Work item =>
Please retype the data below in full.

▬▬▬▬▬▬

-- ==== Sys2Proof/Machine/Eviction.lean ====
section
/-! DEFINITION. SETCFG, TOUCH, AGE, TICK and RDSLOT, the age-based vessel eviction comparator (spec/43_eviction.md). -/

namespace Sys2Proof.Machine

/-- SETCFG (R240): both registers, or neither when LISTMAX exceeds VSLOTS. -/
def execSetcfg {p : Params} (timeout : BitVec 16) (listmax : BitVec 8) (s : State p) :
    Host.Outcome (State p) Fault Refusal :=
  if listmax.toNat > p.vslots then failWith s .errRange
  else finish { s with cfg := { timeout := seconds timeout p, listmax := listmax } } (Result.ok 0#32 p)

/-- TOUCH (R242): mark the slot live and stamp it, below both VSLOTS and `cfg_listmax`. -/
def execTouch {p : Params} (slot : BitVec 8) (t : BitVec 32) (s : State p) : Host.Outcome (State p) Fault Refusal :=
  if slot.toNat ≥ p.vslots ∨ slot.toNat ≥ s.cfg.listmax.toNat then failWith s .errSlot
  else finish (s.setSlot slot.toNat { live := true, last := stamp t p }) (Result.ok 0#32 p)

/-- AGE (R243): `{30'b0, vt_live, cond}`, whether or not the slot is live. -/
def execAge {p : Params} (slot : BitVec 8) (now : BitVec 32) (s : State p) : Host.Outcome (State p) Fault Refusal :=
  if slot.toNat ≥ p.vslots then failWith s .errSlot
  else
    let x := s.slot slot.toNat
    finish s
      (Result.ok (0#30 ++ (BitVec.ofBool x.live ++ BitVec.ofBool (ageExceeds s.cfg.timeout (stamp now p) x.last))) p)

/-- The mask TICK returns (R245): bit `s` is 1 exactly when slot `s` is evicted. -/
def evictMask {p : Params} {n : Nat} (timeout : Seconds p) (now : Millis p) (v : Vector (Slot p) n) : Value :=
  BitVec.ofNat 32 (maskNat (v.toList.map (expired timeout now)))

/-- TICK (R245): every slot is judged against the same time and the same timeout. -/
def execTick {p : Params} (now : BitVec 32) (s : State p) : Host.Outcome (State p) Fault Refusal :=
  finish { s with vessels := mapSlots (sweepSlot s.cfg.timeout (stamp now p)) s.vessels }
    (Result.ok (evictMask s.cfg.timeout (stamp now p) s.vessels) p)

/-- RDSLOT (R246). -/
def execRdslot {p : Params} (slot : BitVec 8) (s : State p) : Host.Outcome (State p) Fault Refusal :=
  if slot.toNat ≥ p.vslots then failWith s .errSlot else finish s (Result.ok (s.slot slot.toNat).lastValue p)

end Sys2Proof.Machine
end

▬▬▬▬▬▬

Output of the task =>
-- ==== Sys2Proof/Machine/Eviction.lean ====
section
/-! DEFINITION. SETCFG, TOUCH, AGE, TICK and RDSLOT, the age-based vessel eviction comparator (spec/43_eviction.md). -/

namespace Sys2Proof.Machine

/-- SETCFG (R240): both registers, or neither when LISTMAX exceeds VSLOTS. -/
def execSetcfg {p : Params} (timeout : BitVec 16) (listmax : BitVec 8) (s : State p) :
    Host.Outcome (State p) Fault Refusal :=
  if listmax.toNat > p.vslots then failWith s .errRange
  else finish { s with cfg := { timeout := seconds timeout p, listmax := listmax } } (Result.ok 0#32 p)

/-- TOUCH (R242): mark the slot live and stamp it, below both VSLOTS and `cfg_listmax`. -/
def execTouch {p : Params} (slot : BitVec 8) (t : BitVec 32) (s : State p) : Host.Outcome (State p) Fault Refusal :=
  if slot.toNat ≥ p.vslots ∨ slot.toNat ≥ s.cfg.listmax.toNat then failWith s .errSlot
  else finish (s.setSlot slot.toNat { live := true, last := stamp t p }) (Result.ok 0#32 p)

/-- AGE (R243): `{30'b0, vt_live, cond}`, whether or not the slot is live. -/
def execAge {p : Params} (slot : BitVec 8) (now : BitVec 32) (s : State p) : Host.Outcome (State p) Fault Refusal :=
  if slot.toNat ≥ p.vslots then failWith s .errSlot
  else
    let x := s.slot slot.toNat
    finish s
      (Result.ok (0#30 ++ (BitVec.ofBool x.live ++ BitVec.ofBool (ageExceeds s.cfg.timeout (stamp now p) x.last))) p)

/-- The mask TICK returns (R245): bit `s` is 1 exactly when slot `s` is evicted. -/
def evictMask {p : Params} {n : Nat} (timeout : Seconds p) (now : Millis p) (v : Vector (Slot p) n) : Value :=
  BitVec.ofNat 32 (maskNat (v.toList.map (expired timeout now)))

/-- TICK (R245): every slot is judged against the same time and the same timeout. -/
def execTick {p : Params} (now : BitVec 32) (s : State p) : Host.Outcome (State p) Fault Refusal :=
  finish { s with vessels := mapSlots (sweepSlot s.cfg.timeout (stamp now p)) s.vessels }
    (Result.ok (evictMask s.cfg.timeout (stamp now p) s.vessels) p)

/-- RDSLOT (R246). -/
def execRdslot {p : Params} (slot : BitVec 8) (s : State p) : Host.Outcome (State p) Fault Refusal :=
  if slot.toNat ≥ p.vslots then failWith s .errSlot else finish s (Result.ok (s.slot slot.toNat).lastValue p)

end Sys2Proof.Machine
end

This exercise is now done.